### Exercise instructions
Give back exactly the lines of the data below, starting with the line that has "(R13, R37). -/" and going on through the line that has "(R81, R82) -/".

(Dataset entries)
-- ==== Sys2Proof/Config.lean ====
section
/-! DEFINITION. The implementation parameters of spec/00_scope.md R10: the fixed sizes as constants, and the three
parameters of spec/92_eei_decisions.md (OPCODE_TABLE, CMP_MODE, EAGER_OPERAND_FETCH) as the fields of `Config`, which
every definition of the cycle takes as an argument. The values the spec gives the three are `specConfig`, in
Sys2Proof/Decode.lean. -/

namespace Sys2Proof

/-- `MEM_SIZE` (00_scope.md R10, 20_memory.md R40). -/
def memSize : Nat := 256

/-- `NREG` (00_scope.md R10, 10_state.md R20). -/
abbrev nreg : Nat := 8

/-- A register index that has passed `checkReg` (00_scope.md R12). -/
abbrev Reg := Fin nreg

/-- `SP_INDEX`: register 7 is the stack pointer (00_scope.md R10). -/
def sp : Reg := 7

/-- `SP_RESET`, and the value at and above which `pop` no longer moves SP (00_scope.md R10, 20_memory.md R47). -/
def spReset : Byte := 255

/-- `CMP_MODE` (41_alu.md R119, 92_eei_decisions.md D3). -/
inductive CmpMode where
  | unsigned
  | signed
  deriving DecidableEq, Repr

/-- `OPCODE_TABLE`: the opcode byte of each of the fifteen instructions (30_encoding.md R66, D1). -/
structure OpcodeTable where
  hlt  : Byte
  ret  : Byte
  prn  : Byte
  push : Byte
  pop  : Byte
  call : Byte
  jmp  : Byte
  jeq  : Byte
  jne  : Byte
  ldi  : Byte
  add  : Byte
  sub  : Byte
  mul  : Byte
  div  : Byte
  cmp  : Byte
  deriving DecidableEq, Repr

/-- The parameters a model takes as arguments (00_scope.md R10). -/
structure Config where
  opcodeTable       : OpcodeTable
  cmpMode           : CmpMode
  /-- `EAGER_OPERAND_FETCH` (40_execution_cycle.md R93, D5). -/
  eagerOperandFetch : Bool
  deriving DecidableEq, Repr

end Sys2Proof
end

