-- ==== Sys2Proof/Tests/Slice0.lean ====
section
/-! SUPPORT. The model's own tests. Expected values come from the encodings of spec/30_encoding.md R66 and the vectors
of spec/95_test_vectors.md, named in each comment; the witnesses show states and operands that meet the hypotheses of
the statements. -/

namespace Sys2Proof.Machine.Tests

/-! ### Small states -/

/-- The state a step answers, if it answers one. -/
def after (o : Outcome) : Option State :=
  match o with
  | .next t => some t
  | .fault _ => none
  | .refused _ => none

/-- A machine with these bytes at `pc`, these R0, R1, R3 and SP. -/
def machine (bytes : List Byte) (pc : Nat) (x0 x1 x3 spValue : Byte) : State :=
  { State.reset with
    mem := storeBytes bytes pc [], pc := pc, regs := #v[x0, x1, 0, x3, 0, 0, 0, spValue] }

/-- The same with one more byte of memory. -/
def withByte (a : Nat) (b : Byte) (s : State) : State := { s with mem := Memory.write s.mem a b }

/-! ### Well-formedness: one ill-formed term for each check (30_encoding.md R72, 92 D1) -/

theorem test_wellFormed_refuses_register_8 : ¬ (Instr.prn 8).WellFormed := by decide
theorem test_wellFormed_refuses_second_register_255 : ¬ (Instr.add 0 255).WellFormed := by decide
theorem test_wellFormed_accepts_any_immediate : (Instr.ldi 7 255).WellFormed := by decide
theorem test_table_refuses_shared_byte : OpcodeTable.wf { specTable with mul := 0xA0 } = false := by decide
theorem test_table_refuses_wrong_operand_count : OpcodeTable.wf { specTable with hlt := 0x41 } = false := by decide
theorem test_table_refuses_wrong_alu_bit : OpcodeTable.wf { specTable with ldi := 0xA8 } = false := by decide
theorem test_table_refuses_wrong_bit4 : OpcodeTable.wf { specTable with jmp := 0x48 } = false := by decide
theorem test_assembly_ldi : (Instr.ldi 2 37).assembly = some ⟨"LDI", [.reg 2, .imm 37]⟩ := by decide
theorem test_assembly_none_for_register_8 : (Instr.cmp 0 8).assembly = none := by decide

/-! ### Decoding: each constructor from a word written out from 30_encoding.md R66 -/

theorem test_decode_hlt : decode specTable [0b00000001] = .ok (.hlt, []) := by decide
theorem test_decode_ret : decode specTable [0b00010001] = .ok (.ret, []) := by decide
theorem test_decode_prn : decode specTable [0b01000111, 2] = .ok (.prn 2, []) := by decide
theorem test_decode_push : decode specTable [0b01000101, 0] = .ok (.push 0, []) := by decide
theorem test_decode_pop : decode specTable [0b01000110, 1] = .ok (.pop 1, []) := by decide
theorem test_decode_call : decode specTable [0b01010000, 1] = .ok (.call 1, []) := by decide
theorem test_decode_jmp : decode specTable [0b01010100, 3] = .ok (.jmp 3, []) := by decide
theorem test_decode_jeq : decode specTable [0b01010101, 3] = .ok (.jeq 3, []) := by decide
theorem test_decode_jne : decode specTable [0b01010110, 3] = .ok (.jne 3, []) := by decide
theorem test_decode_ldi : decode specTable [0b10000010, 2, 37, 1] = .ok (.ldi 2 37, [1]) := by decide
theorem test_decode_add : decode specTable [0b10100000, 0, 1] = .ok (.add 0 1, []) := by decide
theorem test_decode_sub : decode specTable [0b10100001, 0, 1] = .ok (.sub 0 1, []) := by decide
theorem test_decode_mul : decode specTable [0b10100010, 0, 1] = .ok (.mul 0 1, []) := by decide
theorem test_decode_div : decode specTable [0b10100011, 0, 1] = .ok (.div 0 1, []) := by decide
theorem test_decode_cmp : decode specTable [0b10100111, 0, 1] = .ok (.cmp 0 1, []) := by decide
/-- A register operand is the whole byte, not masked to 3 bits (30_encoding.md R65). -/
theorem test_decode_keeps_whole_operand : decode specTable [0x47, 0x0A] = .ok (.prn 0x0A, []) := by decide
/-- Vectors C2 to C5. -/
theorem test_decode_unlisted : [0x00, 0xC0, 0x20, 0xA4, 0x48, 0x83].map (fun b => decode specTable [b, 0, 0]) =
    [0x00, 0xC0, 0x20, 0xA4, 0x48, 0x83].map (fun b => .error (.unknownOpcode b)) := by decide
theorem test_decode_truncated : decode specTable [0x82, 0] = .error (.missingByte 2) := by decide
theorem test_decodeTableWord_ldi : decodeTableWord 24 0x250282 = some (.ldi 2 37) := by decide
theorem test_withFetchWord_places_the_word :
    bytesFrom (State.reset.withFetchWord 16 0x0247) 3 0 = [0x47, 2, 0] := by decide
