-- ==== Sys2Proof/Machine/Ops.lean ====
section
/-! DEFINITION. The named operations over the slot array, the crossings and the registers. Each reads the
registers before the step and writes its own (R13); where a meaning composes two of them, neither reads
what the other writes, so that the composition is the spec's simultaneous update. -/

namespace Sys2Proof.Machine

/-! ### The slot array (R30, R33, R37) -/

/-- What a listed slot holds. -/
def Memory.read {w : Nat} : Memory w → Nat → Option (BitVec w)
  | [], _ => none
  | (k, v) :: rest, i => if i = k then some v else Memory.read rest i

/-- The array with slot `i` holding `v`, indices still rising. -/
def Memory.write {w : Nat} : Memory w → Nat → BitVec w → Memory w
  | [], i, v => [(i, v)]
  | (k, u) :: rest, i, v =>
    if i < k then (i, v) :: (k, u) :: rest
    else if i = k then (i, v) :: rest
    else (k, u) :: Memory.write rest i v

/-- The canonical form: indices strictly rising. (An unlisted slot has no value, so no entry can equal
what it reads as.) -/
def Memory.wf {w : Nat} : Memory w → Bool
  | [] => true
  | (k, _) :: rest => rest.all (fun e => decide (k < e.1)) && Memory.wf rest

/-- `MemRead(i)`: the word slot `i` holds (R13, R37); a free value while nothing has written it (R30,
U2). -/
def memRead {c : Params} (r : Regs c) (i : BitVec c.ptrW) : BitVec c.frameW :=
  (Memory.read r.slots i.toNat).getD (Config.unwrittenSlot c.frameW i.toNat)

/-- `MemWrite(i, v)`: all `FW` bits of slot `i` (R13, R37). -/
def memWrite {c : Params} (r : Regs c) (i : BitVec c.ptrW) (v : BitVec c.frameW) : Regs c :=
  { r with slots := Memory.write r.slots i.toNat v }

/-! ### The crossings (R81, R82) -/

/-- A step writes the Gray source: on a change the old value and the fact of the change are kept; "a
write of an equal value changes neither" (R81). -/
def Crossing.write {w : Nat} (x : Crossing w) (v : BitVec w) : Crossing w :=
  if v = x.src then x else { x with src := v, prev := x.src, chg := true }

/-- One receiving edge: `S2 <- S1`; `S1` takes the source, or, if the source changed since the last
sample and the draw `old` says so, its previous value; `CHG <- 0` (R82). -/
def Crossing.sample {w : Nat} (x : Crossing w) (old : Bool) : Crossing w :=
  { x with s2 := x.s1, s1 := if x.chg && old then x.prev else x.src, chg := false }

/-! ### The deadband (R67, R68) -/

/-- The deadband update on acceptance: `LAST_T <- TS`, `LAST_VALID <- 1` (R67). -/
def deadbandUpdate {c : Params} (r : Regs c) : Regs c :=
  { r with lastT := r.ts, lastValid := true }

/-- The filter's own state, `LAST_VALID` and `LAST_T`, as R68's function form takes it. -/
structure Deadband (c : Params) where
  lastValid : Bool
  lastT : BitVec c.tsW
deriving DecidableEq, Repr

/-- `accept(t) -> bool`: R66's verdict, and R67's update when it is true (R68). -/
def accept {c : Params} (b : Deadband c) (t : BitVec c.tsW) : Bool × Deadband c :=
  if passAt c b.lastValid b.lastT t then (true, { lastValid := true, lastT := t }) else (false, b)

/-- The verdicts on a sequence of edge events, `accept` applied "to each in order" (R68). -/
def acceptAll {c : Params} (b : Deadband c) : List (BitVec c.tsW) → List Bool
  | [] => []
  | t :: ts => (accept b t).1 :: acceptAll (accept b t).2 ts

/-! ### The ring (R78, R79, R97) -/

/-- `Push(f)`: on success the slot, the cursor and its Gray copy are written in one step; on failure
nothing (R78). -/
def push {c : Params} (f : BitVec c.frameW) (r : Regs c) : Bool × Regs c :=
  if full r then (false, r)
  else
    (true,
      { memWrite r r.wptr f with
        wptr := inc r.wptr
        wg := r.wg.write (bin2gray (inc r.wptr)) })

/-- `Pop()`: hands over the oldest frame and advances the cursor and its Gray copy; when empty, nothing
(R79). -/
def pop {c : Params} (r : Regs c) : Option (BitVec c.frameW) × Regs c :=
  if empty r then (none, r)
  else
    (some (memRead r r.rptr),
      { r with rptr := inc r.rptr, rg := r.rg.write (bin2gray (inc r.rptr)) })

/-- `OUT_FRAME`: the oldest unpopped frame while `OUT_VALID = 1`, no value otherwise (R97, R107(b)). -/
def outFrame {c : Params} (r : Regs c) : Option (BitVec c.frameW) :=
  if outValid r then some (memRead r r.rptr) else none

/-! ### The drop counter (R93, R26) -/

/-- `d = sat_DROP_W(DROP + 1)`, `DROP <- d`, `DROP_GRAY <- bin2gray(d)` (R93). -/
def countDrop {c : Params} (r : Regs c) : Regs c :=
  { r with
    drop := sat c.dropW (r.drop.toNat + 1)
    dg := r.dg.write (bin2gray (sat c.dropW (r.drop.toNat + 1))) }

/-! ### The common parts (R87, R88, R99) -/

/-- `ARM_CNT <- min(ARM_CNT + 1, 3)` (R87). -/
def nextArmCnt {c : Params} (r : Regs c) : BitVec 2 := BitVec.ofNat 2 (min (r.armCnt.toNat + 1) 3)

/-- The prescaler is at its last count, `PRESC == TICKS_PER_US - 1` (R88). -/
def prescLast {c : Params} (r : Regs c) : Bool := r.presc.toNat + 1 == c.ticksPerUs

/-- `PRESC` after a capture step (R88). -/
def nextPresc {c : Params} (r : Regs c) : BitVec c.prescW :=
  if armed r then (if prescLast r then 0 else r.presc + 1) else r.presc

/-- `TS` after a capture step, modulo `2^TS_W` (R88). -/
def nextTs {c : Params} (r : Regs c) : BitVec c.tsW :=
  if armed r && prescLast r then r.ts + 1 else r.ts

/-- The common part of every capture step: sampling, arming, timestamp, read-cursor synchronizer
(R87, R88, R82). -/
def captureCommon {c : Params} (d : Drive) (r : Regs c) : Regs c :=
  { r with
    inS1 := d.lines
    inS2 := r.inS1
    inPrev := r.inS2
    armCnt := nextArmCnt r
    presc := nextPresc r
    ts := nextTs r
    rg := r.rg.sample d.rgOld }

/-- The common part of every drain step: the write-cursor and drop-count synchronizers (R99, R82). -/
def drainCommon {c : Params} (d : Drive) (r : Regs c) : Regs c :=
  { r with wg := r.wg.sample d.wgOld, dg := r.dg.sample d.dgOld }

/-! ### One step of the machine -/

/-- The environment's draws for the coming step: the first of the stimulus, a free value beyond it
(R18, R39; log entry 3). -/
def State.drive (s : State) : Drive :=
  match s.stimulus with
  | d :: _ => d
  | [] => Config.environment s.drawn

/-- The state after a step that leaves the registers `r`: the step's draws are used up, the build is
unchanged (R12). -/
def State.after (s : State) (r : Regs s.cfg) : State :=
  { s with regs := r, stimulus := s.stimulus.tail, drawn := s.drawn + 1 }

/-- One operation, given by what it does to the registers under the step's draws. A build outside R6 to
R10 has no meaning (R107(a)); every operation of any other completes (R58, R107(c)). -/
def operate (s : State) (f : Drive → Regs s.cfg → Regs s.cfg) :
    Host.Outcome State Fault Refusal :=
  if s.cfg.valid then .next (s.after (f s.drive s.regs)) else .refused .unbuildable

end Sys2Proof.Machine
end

### Response to this exercise
/-- `MemWrite(i, v)`: all `FW` bits of slot `i` (R13, R37). -/
def memWrite {c : Params} (r : Regs c) (i : BitVec c.ptrW) (v : BitVec c.frameW) : Regs c :=
  { r with slots := Memory.write r.slots i.toNat v }

/-! ### The crossings (R81, R82) -/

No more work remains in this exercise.